YOUR GOAL
The result should be every line that contains the word "raises", taken from the material.

SOURCE DATA
/-! ### MOV and XCHG -/

/-- MOV of a byte into a register or memory (R113); a `moffs` is a direct offset (R76). -/
def Obligations.MovStoresByte : Prop :=
  ∀ (d : RM8) (r : Reg8) (o : Word) (b : Byte) (s : State), s.mem.Wf → s.pfx.lock = false →
    (RmWritable d 1 s →
      (∃ t, exec (.movRm8R8 d r) s = .next t ∧ Stored8 d (s.reg8 r) s t ∧ t.flags = s.flags ∧
        Retired false (1 + d.size) s t) ∧
      ∃ t, exec (.movRm8Imm8 d b) s = .next t ∧ Stored8 d b s t ∧ t.flags = s.flags ∧
        Retired false (2 + d.size) s t) ∧
    (∃ t, exec (.movR8Imm8 r b) s = .next t ∧ Stored8 (.reg r) b s t ∧ t.flags = s.flags ∧ Retired false 2 s t) ∧
    (MemWritable (.direct o) 1 s →
      ∃ t, exec (.movMoffs8Al o) s = .next t ∧ Stored8 (.mem (.direct o)) (s.reg8 .al) s t ∧ t.flags = s.flags ∧
        Retired false 3 s t)

/-- MOV of a word into a register or memory, from a register, an immediate or a segment register (R113, R114). -/
def Obligations.MovStoresWord : Prop :=
  ∀ (d : RM16) (r : Reg16) (g : Seg) (o w : Word) (s : State), s.mem.Wf → s.pfx.lock = false →
    (RmWritable d 2 s →
      (∃ t, exec (.movRm16R16 d r) s = .next t ∧ Stored16 d (s.reg16 r) s t ∧ t.flags = s.flags ∧
        Retired false (1 + d.size) s t) ∧
      (∃ t, exec (.movRm16Sreg d g) s = .next t ∧ Stored16 d (s.sel g) s t ∧ t.flags = s.flags ∧
        Retired false (1 + d.size) s t) ∧
      ∃ t, exec (.movRm16Imm16 d w) s = .next t ∧ Stored16 d w s t ∧ t.flags = s.flags ∧
        Retired false (3 + d.size) s t) ∧
    (∃ t, exec (.movR16Imm16 r w) s = .next t ∧ Stored16 (.reg r) w s t ∧ t.flags = s.flags ∧ Retired false 3 s t) ∧
    (MemWritable (.direct o) 2 s →
      ∃ t, exec (.movMoffs16Ax o) s = .next t ∧ Stored16 (.mem (.direct o)) (s.reg16 .ax) s t ∧ t.flags = s.flags ∧
        Retired false 3 s t)

/-- MOV from memory or a register into a register: memory and every other register as before (R113). -/
def Obligations.MovLoads : Prop :=
  ∀ (d : RM8) (e : RM16) (r : Reg8) (q : Reg16) (o : Word) (s : State), s.pfx.lock = false →
    (RmReadable d 1 s → ∃ t, exec (.movR8Rm8 r d) s = .next t ∧ Stored8 (.reg r) (valueRm8 d s) s t ∧
      t.flags = s.flags ∧ Retired false (1 + d.size) s t) ∧
    (RmReadable e 2 s → ∃ t, exec (.movR16Rm16 q e) s = .next t ∧ Stored16 (.reg q) (valueRm16 e s) s t ∧
      t.flags = s.flags ∧ Retired false (1 + e.size) s t) ∧
    (MemReadable (.direct o) 1 s → ∃ t, exec (.movAlMoffs8 o) s = .next t ∧
      Stored8 (.reg .al) (valueRm8 (.mem (.direct o)) s) s t ∧ t.flags = s.flags ∧ Retired false 3 s t) ∧
    (MemReadable (.direct o) 2 s → ∃ t, exec (.movAxMoffs16 o) s = .next t ∧
      Stored16 (.reg .ax) (valueRm16 (.mem (.direct o)) s) s t ∧ t.flags = s.flags ∧ Retired false 3 s t)

/-- MOV to a segment register loads any selector; after SS the next boundary recognises nothing; CS raises 6 (R114). -/
def Obligations.MovLoadsSegmentRegister : Prop :=
  ∀ (g : Seg) (d : RM16) (s : State),
    (g ≠ .cs → s.pfx.lock = false → RmReadable d 2 s →
      ∃ t, exec (.movSregRm16 g d) s = .next t ∧ t.segs = s.segs.set g (valueRm16 d s) ∧
        t.ssShadow = (s.ssShadow || decide (g = .ss)) ∧ t.regs = s.regs ∧ t.flags = s.flags ∧ SameMemory s t ∧
        Retired false (1 + d.size) s { t with segs := s.segs, ssShadow := s.ssShadow }) ∧
    exec (.movSregRm16 .cs d) s = raise 6 s

/-- XCHG of bytes (R115). -/
def Obligations.XchgBytes : Prop :=
  ∀ (d : RM8) (r : Reg8) (s : State), s.mem.Wf → RmWritable d 1 s → LockLegal d s →
    ∃ t, exec (.xchgRm8R8 d r) s = .next t ∧ t.flags = s.flags ∧ Retired d.isMem (1 + d.size) s t ∧
      match d with
      | .reg q => t.regs = (s.regs.set8 q (s.reg8 r)).set8 r (s.reg8 q) ∧ SameMemory s t
      | .mem m => t.regs = s.regs.set8 r (s.mem.read (operandAddr s m)) ∧
          t.mem.read (operandAddr s m) = s.reg8 r ∧ StoredAt (operandAddr s m) 1 s t

/-- XCHG of words, and XCHG AX, r16, whose opcode 90 changes nothing (R115, R83). -/
def Obligations.XchgWords : Prop :=
  (∀ (d : RM16) (r : Reg16) (s : State), s.mem.Wf → RmWritable d 2 s → LockLegal d s →
    ∃ t, exec (.xchgRm16R16 d r) s = .next t ∧ t.flags = s.flags ∧ Retired d.isMem (1 + d.size) s t ∧
      match d with
      | .reg q => t.regs = (s.regs.set q (s.reg16 r)).set r (s.reg16 q) ∧ SameMemory s t
      | .mem m => t.regs = s.regs.set r (wordAt s (operandAddr s m)) ∧
          wordAt t (operandAddr s m) = s.reg16 r ∧ StoredAt (operandAddr s m) 2 s t) ∧
  ∀ (r : Reg16) (s : State), s.pfx.lock = false →
    ∃ t, exec (.xchgAxR16 r) s = .next t ∧ t.regs = (s.regs.set .ax (s.reg16 r)).set r (s.reg16 .ax) ∧
      (r = .ax → t.regs = s.regs) ∧ t.flags = s.flags ∧ SameMemory s t ∧ Retired false 1 s t

/-- R153: XCHG with memory asserts LOCK with the prefix or without it, and the prefix changes nothing else; XCHG of two
registers asserts nothing, and with the prefix raises 6. -/
def Obligations.XchgWithMemoryIsLocked : Prop :=
  ∀ (m : Mem) (q r : Reg8) (p w : Reg16) (s : State),
    (∀ i ∈ [Instr.xchgRm8R8 (.mem m) r, .xchgRm16R16 (.mem m) w],
      (MemWritable m 2 s → ∃ t, exec i s = .next t ∧ t.lockSignal = true) ∧
      exec i { s with pfx := { s.pfx with lock := true } } = exec i { s with pfx := { s.pfx with lock := false } }) ∧
    ∀ i ∈ [Instr.xchgRm8R8 (.reg q) r, .xchgRm16R16 (.reg p) w, .xchgAxR16 w],
      (s.pfx.lock = false → ∃ t, exec i s = .next t ∧ t.lockSignal = false) ∧
      (s.pfx.lock = true → exec i s = raise 6 s)

/-! ### Shifts and rotates -/

/-- The seven shifts and rotates of a byte, by 1, by CL and by an immediate, for a count that is not 0 modulo 32 (R130
to R137, R140). -/
def Obligations.ShiftsRm8 : Prop :=
  ∀ p ∈ ([(.rolRm8One, .rolRm8Cl, .rolRm8Imm8, IsRol), (.rorRm8One, .rorRm8Cl, .rorRm8Imm8, IsRor),
      (.rclRm8One, .rclRm8Cl, .rclRm8Imm8, IsRcl), (.rcrRm8One, .rcrRm8Cl, .rcrRm8Imm8, IsRcr),
      (.shlRm8One, .shlRm8Cl, .shlRm8Imm8, IsShl), (.shrRm8One, .shrRm8Cl, .shrRm8Imm8, IsShr),
      (.sarRm8One, .sarRm8Cl, .sarRm8Imm8, IsSar)] :
      List ((RM8 → Instr) × (RM8 → Instr) × (RM8 → Byte → Instr) × Shift 8)),
    ∀ (d : RM8) (b : Byte) (s : State), s.mem.Wf → RmWritable d 1 s → s.pfx.lock = false →
      (∃ t v, exec (p.1 d) s = .next t ∧ p.2.2.2 (valueRm8 d s) 1 s.flags v t.flags ∧ Stored8 d v s t ∧
        Retired false (1 + d.size) s t) ∧
      ((s.reg8 .cl).toNat % 32 ≠ 0 →
        ∃ t v, exec (p.2.1 d) s = .next t ∧
          p.2.2.2 (valueRm8 d s) ((s.reg8 .cl).toNat % 32) s.flags v t.flags ∧ Stored8 d v s t ∧
          Retired false (1 + d.size) s t) ∧
      (b.toNat % 32 ≠ 0 →
        ∃ t v, exec (p.2.2.1 d b) s = .next t ∧ p.2.2.2 (valueRm8 d s) (b.toNat % 32) s.flags v t.flags ∧
          Stored8 d v s t ∧ Retired false (2 + d.size) s t)

/-- The same of a word. -/
def Obligations.ShiftsRm16 : Prop :=
  ∀ p ∈ ([(.rolRm16One, .rolRm16Cl, .rolRm16Imm8, IsRol), (.rorRm16One, .rorRm16Cl, .rorRm16Imm8, IsRor),
      (.rclRm16One, .rclRm16Cl, .rclRm16Imm8, IsRcl), (.rcrRm16One, .rcrRm16Cl, .rcrRm16Imm8, IsRcr),
      (.shlRm16One, .shlRm16Cl, .shlRm16Imm8, IsShl), (.shrRm16One, .shrRm16Cl, .shrRm16Imm8, IsShr),
      (.sarRm16One, .sarRm16Cl, .sarRm16Imm8, IsSar)] :
      List ((RM16 → Instr) × (RM16 → Instr) × (RM16 → Byte → Instr) × Shift 16)),
    ∀ (d : RM16) (b : Byte) (s : State), s.mem.Wf → RmWritable d 2 s → s.pfx.lock = false →
      (∃ t v, exec (p.1 d) s = .next t ∧ p.2.2.2 (valueRm16 d s) 1 s.flags v t.flags ∧ Stored16 d v s t ∧
        Retired false (1 + d.size) s t) ∧
      ((s.reg8 .cl).toNat % 32 ≠ 0 →
        ∃ t v, exec (p.2.1 d) s = .next t ∧
          p.2.2.2 (valueRm16 d s) ((s.reg8 .cl).toNat % 32) s.flags v t.flags ∧ Stored16 d v s t ∧
          Retired false (1 + d.size) s t) ∧
      (b.toNat % 32 ≠ 0 →
        ∃ t v, exec (p.2.2.1 d b) s = .next t ∧ p.2.2.2 (valueRm16 d s) (b.toNat % 32) s.flags v t.flags ∧
          Stored16 d v s t ∧ Retired false (2 + d.size) s t)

TASK ANSWER
/-- MOV to a segment register loads any selector; after SS the next boundary recognises nothing; CS raises 6 (R114). -/
registers asserts nothing, and with the prefix raises 6. -/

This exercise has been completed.